Give the number of lines in the material below that contain the word "Admitted", and nothing else.

BEGIN DATA FOR REVIEW

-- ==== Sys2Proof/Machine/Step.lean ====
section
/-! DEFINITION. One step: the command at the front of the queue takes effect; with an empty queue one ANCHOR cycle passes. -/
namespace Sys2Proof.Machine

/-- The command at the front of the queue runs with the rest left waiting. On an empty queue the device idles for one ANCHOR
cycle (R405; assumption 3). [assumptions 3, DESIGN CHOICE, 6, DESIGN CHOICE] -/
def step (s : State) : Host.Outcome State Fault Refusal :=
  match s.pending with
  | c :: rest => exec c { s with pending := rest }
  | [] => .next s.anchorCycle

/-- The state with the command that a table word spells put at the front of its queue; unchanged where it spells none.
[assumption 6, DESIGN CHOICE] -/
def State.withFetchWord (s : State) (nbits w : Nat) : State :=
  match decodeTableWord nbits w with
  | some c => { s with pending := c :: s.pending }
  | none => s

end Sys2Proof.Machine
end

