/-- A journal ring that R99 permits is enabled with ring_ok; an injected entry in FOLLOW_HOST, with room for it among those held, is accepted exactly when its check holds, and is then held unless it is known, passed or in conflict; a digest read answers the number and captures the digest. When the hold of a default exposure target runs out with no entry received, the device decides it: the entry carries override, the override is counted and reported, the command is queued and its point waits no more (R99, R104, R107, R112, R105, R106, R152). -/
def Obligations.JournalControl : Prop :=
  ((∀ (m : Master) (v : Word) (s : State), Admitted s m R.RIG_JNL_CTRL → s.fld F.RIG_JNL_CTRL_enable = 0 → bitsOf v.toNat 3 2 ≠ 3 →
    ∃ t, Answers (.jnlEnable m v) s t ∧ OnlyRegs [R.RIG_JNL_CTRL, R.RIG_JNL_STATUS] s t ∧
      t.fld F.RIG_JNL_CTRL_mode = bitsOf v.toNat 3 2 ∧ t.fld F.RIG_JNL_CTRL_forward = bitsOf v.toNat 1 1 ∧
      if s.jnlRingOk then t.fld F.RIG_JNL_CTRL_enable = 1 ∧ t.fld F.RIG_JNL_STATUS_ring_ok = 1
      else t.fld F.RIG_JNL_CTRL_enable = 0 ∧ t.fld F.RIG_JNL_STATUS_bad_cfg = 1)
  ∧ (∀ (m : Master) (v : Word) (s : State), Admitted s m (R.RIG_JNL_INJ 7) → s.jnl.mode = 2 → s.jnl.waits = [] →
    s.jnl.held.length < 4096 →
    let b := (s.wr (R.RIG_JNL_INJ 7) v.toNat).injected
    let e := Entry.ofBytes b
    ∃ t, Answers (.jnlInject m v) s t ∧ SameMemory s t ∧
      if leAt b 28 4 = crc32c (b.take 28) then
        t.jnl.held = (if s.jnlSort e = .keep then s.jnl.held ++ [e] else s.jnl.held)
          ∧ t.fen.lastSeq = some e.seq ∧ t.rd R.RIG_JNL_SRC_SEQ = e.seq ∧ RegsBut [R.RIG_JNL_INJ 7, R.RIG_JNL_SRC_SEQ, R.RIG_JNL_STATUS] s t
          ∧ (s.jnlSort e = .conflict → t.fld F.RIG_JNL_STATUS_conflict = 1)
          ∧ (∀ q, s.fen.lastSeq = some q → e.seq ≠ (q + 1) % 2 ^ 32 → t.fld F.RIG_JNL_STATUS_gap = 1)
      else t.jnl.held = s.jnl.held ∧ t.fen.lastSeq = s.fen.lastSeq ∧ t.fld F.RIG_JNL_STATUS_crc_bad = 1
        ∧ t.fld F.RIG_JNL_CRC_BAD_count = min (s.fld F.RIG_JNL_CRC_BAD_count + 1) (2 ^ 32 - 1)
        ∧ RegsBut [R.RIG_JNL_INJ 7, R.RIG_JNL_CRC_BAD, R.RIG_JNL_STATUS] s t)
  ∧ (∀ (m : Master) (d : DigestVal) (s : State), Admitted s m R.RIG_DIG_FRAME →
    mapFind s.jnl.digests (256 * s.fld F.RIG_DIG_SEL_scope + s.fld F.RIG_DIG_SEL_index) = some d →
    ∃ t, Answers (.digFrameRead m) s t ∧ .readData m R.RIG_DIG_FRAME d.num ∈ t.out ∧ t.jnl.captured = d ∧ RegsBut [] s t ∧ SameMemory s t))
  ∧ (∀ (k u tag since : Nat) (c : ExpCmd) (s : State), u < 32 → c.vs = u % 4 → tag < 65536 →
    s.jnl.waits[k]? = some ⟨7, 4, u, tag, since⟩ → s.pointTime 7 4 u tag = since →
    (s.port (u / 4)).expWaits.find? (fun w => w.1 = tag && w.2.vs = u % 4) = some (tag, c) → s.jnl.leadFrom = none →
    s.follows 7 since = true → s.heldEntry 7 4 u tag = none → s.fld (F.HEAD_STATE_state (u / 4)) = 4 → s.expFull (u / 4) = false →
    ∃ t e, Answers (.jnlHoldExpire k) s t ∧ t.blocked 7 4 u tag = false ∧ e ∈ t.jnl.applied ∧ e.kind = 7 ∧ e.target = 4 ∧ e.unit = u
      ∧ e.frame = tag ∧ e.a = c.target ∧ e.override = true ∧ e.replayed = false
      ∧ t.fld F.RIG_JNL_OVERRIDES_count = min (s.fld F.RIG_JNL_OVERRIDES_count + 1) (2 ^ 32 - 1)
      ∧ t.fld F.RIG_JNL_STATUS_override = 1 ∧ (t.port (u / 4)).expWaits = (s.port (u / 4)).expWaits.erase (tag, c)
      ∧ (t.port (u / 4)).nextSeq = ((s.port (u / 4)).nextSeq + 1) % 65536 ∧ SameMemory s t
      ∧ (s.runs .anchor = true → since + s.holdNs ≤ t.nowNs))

END DATA FOR REVIEW
BEGIN DATA FOR REVIEW

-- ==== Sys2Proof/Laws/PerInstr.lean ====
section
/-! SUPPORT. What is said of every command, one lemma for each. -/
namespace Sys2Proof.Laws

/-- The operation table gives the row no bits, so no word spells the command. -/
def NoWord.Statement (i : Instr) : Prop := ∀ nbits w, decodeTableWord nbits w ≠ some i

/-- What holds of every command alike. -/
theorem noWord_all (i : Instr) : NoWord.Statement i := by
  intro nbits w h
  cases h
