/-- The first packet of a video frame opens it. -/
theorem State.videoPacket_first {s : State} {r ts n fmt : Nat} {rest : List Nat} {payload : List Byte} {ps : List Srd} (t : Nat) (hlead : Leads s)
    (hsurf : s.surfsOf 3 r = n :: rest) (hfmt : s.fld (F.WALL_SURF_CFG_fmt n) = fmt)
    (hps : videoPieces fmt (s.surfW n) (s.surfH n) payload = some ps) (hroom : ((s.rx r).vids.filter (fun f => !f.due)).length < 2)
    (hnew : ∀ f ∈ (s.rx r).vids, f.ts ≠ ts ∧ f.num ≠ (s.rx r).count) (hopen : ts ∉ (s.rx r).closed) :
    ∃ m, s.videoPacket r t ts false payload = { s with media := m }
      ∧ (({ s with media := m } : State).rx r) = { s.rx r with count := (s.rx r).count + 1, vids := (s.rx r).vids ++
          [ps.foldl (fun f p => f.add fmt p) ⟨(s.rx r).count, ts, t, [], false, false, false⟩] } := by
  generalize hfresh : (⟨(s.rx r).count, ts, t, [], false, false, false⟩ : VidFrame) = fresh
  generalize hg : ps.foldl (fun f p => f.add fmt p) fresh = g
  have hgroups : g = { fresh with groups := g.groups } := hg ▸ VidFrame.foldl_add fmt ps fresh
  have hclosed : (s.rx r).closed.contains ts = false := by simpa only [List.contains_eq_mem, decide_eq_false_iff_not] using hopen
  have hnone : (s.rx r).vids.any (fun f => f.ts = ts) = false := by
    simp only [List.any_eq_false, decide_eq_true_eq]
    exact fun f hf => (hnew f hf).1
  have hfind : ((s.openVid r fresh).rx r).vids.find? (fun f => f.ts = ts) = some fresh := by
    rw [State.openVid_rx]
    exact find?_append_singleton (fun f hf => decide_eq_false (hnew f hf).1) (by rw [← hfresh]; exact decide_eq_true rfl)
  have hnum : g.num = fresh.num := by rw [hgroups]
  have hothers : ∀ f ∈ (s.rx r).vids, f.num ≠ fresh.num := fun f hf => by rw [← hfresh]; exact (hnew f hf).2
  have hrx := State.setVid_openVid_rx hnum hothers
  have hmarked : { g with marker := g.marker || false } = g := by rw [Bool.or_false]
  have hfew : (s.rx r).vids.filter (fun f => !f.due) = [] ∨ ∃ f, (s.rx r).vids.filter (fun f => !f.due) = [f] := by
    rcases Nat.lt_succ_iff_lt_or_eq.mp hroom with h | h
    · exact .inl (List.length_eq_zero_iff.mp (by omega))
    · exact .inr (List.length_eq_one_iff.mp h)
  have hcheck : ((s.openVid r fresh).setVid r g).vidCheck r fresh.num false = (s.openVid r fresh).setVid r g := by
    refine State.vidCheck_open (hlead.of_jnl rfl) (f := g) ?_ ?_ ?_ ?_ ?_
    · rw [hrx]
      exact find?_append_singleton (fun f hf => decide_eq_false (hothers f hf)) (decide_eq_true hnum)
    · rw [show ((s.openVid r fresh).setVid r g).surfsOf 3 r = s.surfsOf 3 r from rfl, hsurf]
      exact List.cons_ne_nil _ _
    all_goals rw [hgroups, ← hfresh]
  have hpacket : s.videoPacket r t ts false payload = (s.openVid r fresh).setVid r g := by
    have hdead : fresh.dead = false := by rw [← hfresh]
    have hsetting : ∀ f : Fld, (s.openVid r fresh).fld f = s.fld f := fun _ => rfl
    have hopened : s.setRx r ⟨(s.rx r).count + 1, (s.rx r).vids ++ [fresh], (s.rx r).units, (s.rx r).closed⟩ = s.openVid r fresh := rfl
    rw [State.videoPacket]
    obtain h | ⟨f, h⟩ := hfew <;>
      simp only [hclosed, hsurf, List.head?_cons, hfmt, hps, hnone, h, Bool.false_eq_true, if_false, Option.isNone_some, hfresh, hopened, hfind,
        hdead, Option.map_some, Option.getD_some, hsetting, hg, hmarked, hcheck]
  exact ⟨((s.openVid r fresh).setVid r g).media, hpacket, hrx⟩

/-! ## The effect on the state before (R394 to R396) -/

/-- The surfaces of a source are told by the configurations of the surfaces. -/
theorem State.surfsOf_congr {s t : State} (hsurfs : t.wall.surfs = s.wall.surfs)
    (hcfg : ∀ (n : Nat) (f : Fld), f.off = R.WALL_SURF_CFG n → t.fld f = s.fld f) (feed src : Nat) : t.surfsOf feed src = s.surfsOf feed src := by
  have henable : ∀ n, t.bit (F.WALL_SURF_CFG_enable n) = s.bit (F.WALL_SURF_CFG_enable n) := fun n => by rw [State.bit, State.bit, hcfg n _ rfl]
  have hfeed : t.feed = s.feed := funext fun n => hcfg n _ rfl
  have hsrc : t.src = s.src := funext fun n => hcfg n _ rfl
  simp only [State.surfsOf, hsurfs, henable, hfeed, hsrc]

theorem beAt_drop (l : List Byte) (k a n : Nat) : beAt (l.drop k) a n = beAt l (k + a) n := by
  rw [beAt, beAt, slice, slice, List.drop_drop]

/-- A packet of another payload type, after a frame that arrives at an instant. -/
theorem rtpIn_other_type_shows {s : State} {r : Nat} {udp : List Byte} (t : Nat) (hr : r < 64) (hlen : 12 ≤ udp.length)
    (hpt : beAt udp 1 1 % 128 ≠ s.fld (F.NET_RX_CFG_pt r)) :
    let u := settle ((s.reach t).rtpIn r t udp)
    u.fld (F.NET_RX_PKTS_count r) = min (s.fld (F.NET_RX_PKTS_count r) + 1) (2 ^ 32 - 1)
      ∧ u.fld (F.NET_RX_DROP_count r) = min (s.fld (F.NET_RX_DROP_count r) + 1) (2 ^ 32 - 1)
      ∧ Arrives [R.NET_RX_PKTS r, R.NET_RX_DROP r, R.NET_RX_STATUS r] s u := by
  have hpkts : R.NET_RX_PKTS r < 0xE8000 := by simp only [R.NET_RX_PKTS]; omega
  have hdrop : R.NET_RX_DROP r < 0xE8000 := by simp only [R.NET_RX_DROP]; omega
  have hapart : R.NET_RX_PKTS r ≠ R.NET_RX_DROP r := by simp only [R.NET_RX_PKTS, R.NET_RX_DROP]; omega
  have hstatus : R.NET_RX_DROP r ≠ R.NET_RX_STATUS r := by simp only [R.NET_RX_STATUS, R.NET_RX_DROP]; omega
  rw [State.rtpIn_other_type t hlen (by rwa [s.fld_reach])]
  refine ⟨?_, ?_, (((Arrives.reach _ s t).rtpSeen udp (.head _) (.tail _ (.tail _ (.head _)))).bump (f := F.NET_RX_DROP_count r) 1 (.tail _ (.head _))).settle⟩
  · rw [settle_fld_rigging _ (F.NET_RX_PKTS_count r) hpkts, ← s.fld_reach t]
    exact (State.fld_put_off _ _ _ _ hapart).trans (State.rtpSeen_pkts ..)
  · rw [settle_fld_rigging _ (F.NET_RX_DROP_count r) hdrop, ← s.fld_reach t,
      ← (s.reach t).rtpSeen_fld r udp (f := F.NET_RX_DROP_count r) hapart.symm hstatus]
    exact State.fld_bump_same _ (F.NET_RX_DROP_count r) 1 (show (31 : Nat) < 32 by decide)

END DATA FOR REVIEW

◆ RESULT OF THE TASK:
3